__About this exercise__:
Reproduce exactly the lines from the top of the records below through the line holding "fields (R91). -/".
[Data — start]
-- ==== Sys2Proof/Decode.lean ====
section
/-! DEFINITION. The decoder, total on any bytes and rejecting by name (30_encoding.md R91, R93, R96 to R102), and
after it the encoder from the same tables; the configuration block of INIT and its legality (R95, 46_port_api.md
R208); the default configuration (00_scope.md R10). The host's `decodeTableWord` stands at the end. -/

namespace Sys2Proof

/-- Why a byte string or a transaction is no instruction: the cases (a) to (c) of R102, and bytes too few to hold a
command word. Case (d), `UNIT_ACCESS`, depends on a parameter and is checked by the machine. -/
inductive Reject where
  /-- fewer than the four bytes of a command word -/
  | shortWord
  /-- R102(a): `op` is none of the 35 codes -/
  | unknownOp
  /-- R102(b): `arg`, or `arg[15:8]` of `RB_PUSH`, is non-zero where R93 gives none -/
  | strayArg
  /-- R102(c): the payload's length is not what R93 requires -/
  | payloadLength
  deriving DecidableEq, Repr

/-! ### Fields and bytes of the command word -/

/-- `op = W[7:0]` (R91). -/
def opField (w : Word) : BitVec 8 := w.extractLsb' 0 8

/-- `port = W[15:8]` (R91). -/
def portField (w : Word) : BitVec 8 := w.extractLsb' 8 8

/-- `arg = W[31:16]` (R91). -/
def argField (w : Word) : Half := w.extractLsb' 16 16

/-- The command word with these three fields (R91). -/
def packWord (op port : BitVec 8) (arg : Half) : Word := arg ++ port ++ op

/-- Two bytes, the lower offset first and less significant (R64). -/
def le16 (b0 b1 : Byte) : Half := b1 ++ b0

/-- Four bytes, the lower offset first and less significant (R64). -/
def le32 (b0 b1 b2 b3 : Byte) : Word := b3 ++ b2 ++ b1 ++ b0

/-- The bytes of a 16-bit field in the order of R64. -/
def bytes16 (h : Half) : List Byte := [h.extractLsb' 0 8, h.extractLsb' 8 8]

/-- The bytes of a 32-bit field in the order of R64. -/
def bytes32 (w : Word) : List Byte :=
  [w.extractLsb' 0 8, w.extractLsb' 8 8, w.extractLsb' 16 8, w.extractLsb' 24 8]

/-! ### The operand shapes of R93 -/

/-- An operation without `arg` and without payload. -/
def takesNothing (c : Command) (i : Instr) : Except Reject Instr :=
  if argField c.word ≠ 0 then .error .strayArg
  else if c.payload ≠ [] then .error .payloadLength
  else .ok i

/-- An operation whose operand is the whole `arg`. -/
def takesArg (c : Command) (i : Half → Instr) : Except Reject Instr :=
  if c.payload ≠ [] then .error .payloadLength else .ok (i (argField c.word))

/-- `RB_PUSH`: the operand is `arg[7:0]` and `arg[15:8]` is 0. -/
def takesByte (c : Command) (i : Byte → Instr) : Except Reject Instr :=
  if (argField c.word).extractLsb' 8 8 ≠ 0 then .error .strayArg
  else if c.payload ≠ [] then .error .payloadLength
  else .ok (i ((argField c.word).extractLsb' 0 8))

/-- An operation whose `arg` is `LEN`, the length of its payload. -/
def takesPayload (c : Command) (i : List Byte → Instr) : Except Reject Instr :=
  if c.payload.length = (argField c.word).toNat then .ok (i c.payload) else .error .payloadLength

/-! ### The decoder -/

/-- The 35 codes of R97 to R100. -/
def decode (c : Command) : Except Reject Instr :=
  let p := portField c.word
  match (opField c.word).toNat with
  | 0x01 => takesPayload c (.init p)
  | 0x02 => takesPayload c (.send p)
  | 0x03 => takesNothing c (.recv p)
  | 0x04 => takesNothing c (.rxtick p)
  | 0x05 => takesNothing c (.txtick p)
  | 0x10 => takesByte c (.rbPush .rx p)
  | 0x18 => takesByte c (.rbPush .tx p)
  | 0x11 => takesNothing c (.rbPop .rx p)
  | 0x19 => takesNothing c (.rbPop .tx p)
  | 0x12 => takesArg c (.rbSethead .rx p)
  | 0x1A => takesArg c (.rbSethead .tx p)
  | 0x13 => takesPayload c (.rbPushchunk .rx p)
  | 0x1B => takesPayload c (.rbPushchunk .tx p)
  | 0x14 => takesNothing c (.rbDrain .rx p)
  | 0x1C => takesNothing c (.rbDrain .tx p)
  | 0x15 => takesNothing c (.rbReset .rx p)
  | 0x1D => takesNothing c (.rbReset .tx p)
  | 0x20 => takesPayload c (.mqFeed .inbox p)
  | 0x28 => takesPayload c (.mqFeed .outbox p)
  | 0x21 => takesPayload c (.mqPut .inbox p)
  | 0x29 => takesPayload c (.mqPut .outbox p)
  | 0x22 => takesNothing c (.mqTake .inbox p)
  | 0x2A => takesNothing c (.mqTake .outbox p)
  | 0x23 => takesArg c (.mqChunk .inbox p)
  | 0x2B => takesArg c (.mqChunk .outbox p)
  | 0x24 => takesNothing c (.mqOvf .inbox p)
  | 0x2C => takesNothing c (.mqOvf .outbox p)
  | 0x25 => takesNothing c (.mqClrovf .inbox p)
  | 0x2D => takesNothing c (.mqClrovf .outbox p)
  | 0x30 => takesNothing c (.pdInit p)
  | 0x31 => takesNothing c (.pdStop p)
  | 0x32 => takesNothing c (.pdTxrem p)
  | 0x33 => takesArg c (.pdArm p)
  | 0x34 => takesNothing c (.pdResume p)
  | 0x35 => takesNothing c (.pdRxprog p)
  | _ => .error .unknownOp

/-- A transaction written as bytes: the command word (R64), then the payload. DESIGN CHOICE (log 14): the spec carries
word and payload as one transaction and fixes no stream. -/
def decodeBytes : List Byte → Except Reject Instr
  | b0 :: b1 :: b2 :: b3 :: payload => decode ⟨le32 b0 b1 b2 b3, payload⟩
  | _ => .error .shortWord

/-! ### The encoder -/

/-- `sel` of a RingBuffer code (R98). -/
def ringCode (rx tx : BitVec 8) : RingSel → BitVec 8
  | .rx => rx
  | .tx => tx

/-- `sel` of a MessageQueue code (R99). -/
def queueCode (inb out : BitVec 8) : QueueSel → BitVec 8
  | .inbox => inb
  | .outbox => out

/-- The operation code (R97 to R100). -/
def Instr.opcode : Instr → BitVec 8
  | .init _ _ => 0x01
  | .send _ _ => 0x02
  | .recv _ => 0x03
  | .rxtick _ => 0x04
  | .txtick _ => 0x05
  | .rbPush sel _ _ => ringCode 0x10 0x18 sel
  | .rbPop sel _ => ringCode 0x11 0x19 sel
  | .rbSethead sel _ _ => ringCode 0x12 0x1A sel
  | .rbPushchunk sel _ _ => ringCode 0x13 0x1B sel
  | .rbDrain sel _ => ringCode 0x14 0x1C sel
  | .rbReset sel _ => ringCode 0x15 0x1D sel
  | .mqFeed sel _ _ => queueCode 0x20 0x28 sel
  | .mqPut sel _ _ => queueCode 0x21 0x29 sel
  | .mqTake sel _ => queueCode 0x22 0x2A sel
  | .mqChunk sel _ _ => queueCode 0x23 0x2B sel
  | .mqOvf sel _ => queueCode 0x24 0x2C sel
  | .mqClrovf sel _ => queueCode 0x25 0x2D sel
  | .pdInit _ => 0x30
  | .pdStop _ => 0x31
  | .pdTxrem _ => 0x32
  | .pdArm _ _ => 0x33
  | .pdResume _ => 0x34
  | .pdRxprog _ => 0x35

/-- `LEN` of a payload (R93). -/
def lenArg (payload : List Byte) : Half := BitVec.ofNat 16 payload.length

/-- The payload that goes with the word (R93). -/
def Instr.payload : Instr → List Byte
  | .init _ block => block
  | .send _ text => text
  | .recv _ => []
  | .rxtick _ => []
  | .txtick _ => []
  | .rbPush _ _ _ => []
  | .rbPop _ _ => []
  | .rbSethead _ _ _ => []
  | .rbPushchunk _ _ text => text
  | .rbDrain _ _ => []
  | .rbReset _ _ => []
  | .mqFeed _ _ bytes => bytes
  | .mqPut _ _ message => message
  | .mqTake _ _ => []
  | .mqChunk _ _ _ => []
  | .mqOvf _ _ => []
  | .mqClrovf _ _ => []
  | .pdInit _ => []
  | .pdStop _ => []
  | .pdTxrem _ => []
  | .pdArm _ _ => []
  | .pdResume _ => []
  | .pdRxprog _ => []

/-- The `arg` field (R93). -/
def Instr.arg : Instr → Half
  | .init _ block => lenArg block
  | .send _ text => lenArg text
  | .recv _ => 0
  | .rxtick _ => 0
  | .txtick _ => 0
  | .rbPush _ _ byte => byte.setWidth 16
  | .rbPop _ _ => 0
  | .rbSethead _ _ index => index
  | .rbPushchunk _ _ text => lenArg text
  | .rbDrain _ _ => 0
  | .rbReset _ _ => 0
  | .mqFeed _ _ bytes => lenArg bytes
  | .mqPut _ _ message => lenArg message
  | .mqTake _ _ => 0
  | .mqChunk _ _ maxLen => maxLen
  | .mqOvf _ _ => 0
  | .mqClrovf _ _ => 0
  | .pdInit _ => 0
  | .pdStop _ => 0
  | .pdTxrem _ => 0
  | .pdArm _ length => length
  | .pdResume _ => 0
  | .pdRxprog _ => 0

/-- The command word and payload of an instruction (R91, R93, R97 to R100). -/
def encode (i : Instr) : Command := ⟨packWord i.opcode i.port i.arg, i.payload⟩

/-- An instruction as bytes, the inverse of `decodeBytes`. -/
def encodeBytes (i : Instr) : List Byte := bytes32 (encode i).word ++ (encode i).payload

/-! ### The configuration of INIT -/

/-- DV's defaults (R10). -/
def PortConfig.default : PortConfig where
  baud := 115200
  parity := 0
  stop := 1
  word := 8
  nRx := 32
  nTx := 32
  maxLen := 20
  maxMsgs := 25
  delim := [0x0A]

/-- The conditions of R208 on the values: `1 ≤ DL`, `N_rx`, `N_tx`, `K` at least 1, `word = 8`. `DL` is a byte, so
`DL ≤ 255`. Nothing else is checked. -/
def PortConfig.legal (c : PortConfig) : Bool :=
  decide (1 ≤ c.delim.length) && decide (c.delim.length ≤ 255) && decide (c.nRx ≠ 0) && decide (c.nTx ≠ 0) &&
    decide (c.maxMsgs ≠ 0) && decide (c.word = 8)

/-- A configuration block: at least 16 bytes, and exactly `DL` bytes after them (R95, R208). -/
def parseBlock : List Byte → Option PortConfig
  | u0 :: u1 :: u2 :: u3 :: parity :: stop :: word :: dl :: r0 :: r1 :: t0 :: t1 :: m0 :: m1 :: k0 :: k1 :: delim =>
    if delim.length = dl.toNat then
      some { baud := le32 u0 u1 u2 u3, parity, stop, word, nRx := le16 r0 r1, nTx := le16 t0 t1,
             maxLen := le16 m0 m1, maxMsgs := le16 k0 k1, delim }
    else none
  | _ => none

/-- The configuration an INIT payload asks for: empty is the default (R105), else a legal block (R208). -/
def decodeConfig (payload : List Byte) : Option PortConfig :=
  match payload with
  | [] => some PortConfig.default
  | _ =>
    match parseBlock payload with
    | some c => if c.legal then some c else none
    | none => none

/-- The configuration block of a configuration (R95). -/
def encodeConfig (c : PortConfig) : List Byte :=
  bytes32 c.baud ++ [c.parity, c.stop, c.word, BitVec.ofNat 8 c.delim.length] ++ bytes16 c.nRx ++ bytes16 c.nTx ++
    bytes16 c.maxLen ++ bytes16 c.maxMsgs ++ c.delim

/-! ### The host's table words -/

/-- The number of payload bytes the word itself asks for (R93, R106). -/
def payloadLength (w : Word) : Nat :=
  match (opField w).toNat with
  | 0x01 | 0x02 | 0x13 | 0x1B | 0x20 | 0x28 | 0x21 | 0x29 => (argField w).toNat
  | _ => 0

/-- The transaction whose word has the bits `w` up to `nbits` and whose payload, if the word asks for one, is zeros. -/
def tableCommand (nbits w : Nat) : Command :=
  let word := BitVec.ofNat 32 (w % 2 ^ nbits)
  ⟨word, List.replicate (payloadLength word) 0⟩

/-- The instruction the decoder reads from an instruction whose bits are `w`, laid out as bytes (log 14). -/
def decodeTableWord (nbits w : Nat) : Option Instr :=
  let c := tableCommand nbits w
  match decodeBytes (bytes32 c.word ++ c.payload) with
  | .ok i => some i
  | .error _ => none

end Sys2Proof
end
[Data — finish]
__Answer__:
-- ==== Sys2Proof/Decode.lean ====
section
/-! DEFINITION. The decoder, total on any bytes and rejecting by name (30_encoding.md R91, R93, R96 to R102), and
after it the encoder from the same tables; the configuration block of INIT and its legality (R95, 46_port_api.md
R208); the default configuration (00_scope.md R10). The host's `decodeTableWord` stands at the end. -/

namespace Sys2Proof

/-- Why a byte string or a transaction is no instruction: the cases (a) to (c) of R102, and bytes too few to hold a
command word. Case (d), `UNIT_ACCESS`, depends on a parameter and is checked by the machine. -/
inductive Reject where
  /-- fewer than the four bytes of a command word -/
  | shortWord
  /-- R102(a): `op` is none of the 35 codes -/
  | unknownOp
  /-- R102(b): `arg`, or `arg[15:8]` of `RB_PUSH`, is non-zero where R93 gives none -/
  | strayArg
  /-- R102(c): the payload's length is not what R93 requires -/
  | payloadLength
  deriving DecidableEq, Repr

/-! ### Fields and bytes of the command word -/

/-- `op = W[7:0]` (R91). -/
def opField (w : Word) : BitVec 8 := w.extractLsb' 0 8

/-- `port = W[15:8]` (R91). -/
def portField (w : Word) : BitVec 8 := w.extractLsb' 8 8

/-- `arg = W[31:16]` (R91). -/
def argField (w : Word) : Half := w.extractLsb' 16 16

/-- The command word with these three fields (R91). -/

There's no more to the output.